WORK REQUIRED:
Each line from the one that contains "def Obligations.BadTransfersChangeNothingElse : Prop" to the end of the material must be quoted exactly; include both end lines and nothing else.

SUPPLIED DATA Start Marker

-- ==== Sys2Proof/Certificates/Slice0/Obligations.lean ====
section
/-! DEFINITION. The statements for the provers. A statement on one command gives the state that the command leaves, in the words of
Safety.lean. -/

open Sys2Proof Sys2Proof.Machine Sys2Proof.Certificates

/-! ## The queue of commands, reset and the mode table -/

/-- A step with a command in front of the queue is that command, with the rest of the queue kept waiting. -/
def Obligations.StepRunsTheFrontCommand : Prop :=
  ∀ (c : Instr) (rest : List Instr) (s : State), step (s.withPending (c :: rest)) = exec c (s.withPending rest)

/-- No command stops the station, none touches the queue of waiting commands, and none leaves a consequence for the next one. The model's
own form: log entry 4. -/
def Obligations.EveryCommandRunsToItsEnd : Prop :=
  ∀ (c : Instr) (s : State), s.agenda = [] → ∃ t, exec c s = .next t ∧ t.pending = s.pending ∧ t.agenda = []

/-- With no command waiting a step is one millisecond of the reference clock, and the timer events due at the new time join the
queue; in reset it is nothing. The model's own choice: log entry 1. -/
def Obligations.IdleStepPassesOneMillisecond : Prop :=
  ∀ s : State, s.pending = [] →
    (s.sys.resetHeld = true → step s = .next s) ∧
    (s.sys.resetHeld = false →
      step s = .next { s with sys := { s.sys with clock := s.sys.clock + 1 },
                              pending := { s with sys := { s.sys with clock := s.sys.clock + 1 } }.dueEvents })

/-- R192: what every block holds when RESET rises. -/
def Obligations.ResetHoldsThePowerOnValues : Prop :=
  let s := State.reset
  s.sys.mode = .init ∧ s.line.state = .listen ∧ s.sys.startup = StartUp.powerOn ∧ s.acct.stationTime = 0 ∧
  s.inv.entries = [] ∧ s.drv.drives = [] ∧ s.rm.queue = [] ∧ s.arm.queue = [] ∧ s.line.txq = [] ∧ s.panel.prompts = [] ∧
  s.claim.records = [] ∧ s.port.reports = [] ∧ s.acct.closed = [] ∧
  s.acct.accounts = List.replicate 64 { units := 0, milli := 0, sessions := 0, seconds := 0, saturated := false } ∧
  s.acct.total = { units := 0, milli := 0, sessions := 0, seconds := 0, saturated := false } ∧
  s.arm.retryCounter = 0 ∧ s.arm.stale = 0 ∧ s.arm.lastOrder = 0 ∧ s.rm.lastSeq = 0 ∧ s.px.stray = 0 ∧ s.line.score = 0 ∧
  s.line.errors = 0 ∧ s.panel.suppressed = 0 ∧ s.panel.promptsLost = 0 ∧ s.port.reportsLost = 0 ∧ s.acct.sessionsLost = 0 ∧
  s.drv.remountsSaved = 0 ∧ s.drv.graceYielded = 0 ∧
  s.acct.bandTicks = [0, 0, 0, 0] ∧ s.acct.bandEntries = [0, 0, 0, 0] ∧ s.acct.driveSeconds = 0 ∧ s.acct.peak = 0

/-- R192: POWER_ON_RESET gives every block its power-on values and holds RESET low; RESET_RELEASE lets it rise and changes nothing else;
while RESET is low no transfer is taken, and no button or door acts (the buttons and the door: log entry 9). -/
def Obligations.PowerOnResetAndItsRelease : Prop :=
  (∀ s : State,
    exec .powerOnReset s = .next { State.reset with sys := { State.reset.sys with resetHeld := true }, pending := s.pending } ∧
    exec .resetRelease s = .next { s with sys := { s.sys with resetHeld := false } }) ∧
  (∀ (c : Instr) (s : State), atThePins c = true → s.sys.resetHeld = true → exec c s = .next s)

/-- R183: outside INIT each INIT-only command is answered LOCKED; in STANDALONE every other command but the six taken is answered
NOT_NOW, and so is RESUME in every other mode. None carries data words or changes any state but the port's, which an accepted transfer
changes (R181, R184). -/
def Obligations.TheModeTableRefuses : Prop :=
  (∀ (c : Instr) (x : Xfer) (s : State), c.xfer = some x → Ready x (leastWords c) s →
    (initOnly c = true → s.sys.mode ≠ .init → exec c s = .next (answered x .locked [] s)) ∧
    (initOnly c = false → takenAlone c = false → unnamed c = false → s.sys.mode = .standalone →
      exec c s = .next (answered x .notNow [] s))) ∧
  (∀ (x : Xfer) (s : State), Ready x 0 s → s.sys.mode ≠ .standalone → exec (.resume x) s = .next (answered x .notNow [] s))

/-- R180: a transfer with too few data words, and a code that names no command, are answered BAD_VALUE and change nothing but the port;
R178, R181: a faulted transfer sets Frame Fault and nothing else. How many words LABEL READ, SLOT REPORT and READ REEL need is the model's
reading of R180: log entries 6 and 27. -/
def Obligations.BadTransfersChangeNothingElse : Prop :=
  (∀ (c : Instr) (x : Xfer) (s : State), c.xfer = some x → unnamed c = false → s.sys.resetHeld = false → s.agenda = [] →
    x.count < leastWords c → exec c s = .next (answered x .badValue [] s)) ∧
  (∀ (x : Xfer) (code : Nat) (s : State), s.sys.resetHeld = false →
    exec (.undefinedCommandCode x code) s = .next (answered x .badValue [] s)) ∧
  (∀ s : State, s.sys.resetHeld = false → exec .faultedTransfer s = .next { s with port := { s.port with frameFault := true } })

SUPPLIED DATA End Marker

ANSWER TO THE EXERCISE:
def Obligations.BadTransfersChangeNothingElse : Prop :=
  (∀ (c : Instr) (x : Xfer) (s : State), c.xfer = some x → unnamed c = false → s.sys.resetHeld = false → s.agenda = [] →
    x.count < leastWords c → exec c s = .next (answered x .badValue [] s)) ∧
  (∀ (x : Xfer) (code : Nat) (s : State), s.sys.resetHeld = false →
    exec (.undefinedCommandCode x code) s = .next (answered x .badValue [] s)) ∧
  (∀ s : State, s.sys.resetHeld = false → exec .faultedTransfer s = .next { s with port := { s.port with frameFault := true } })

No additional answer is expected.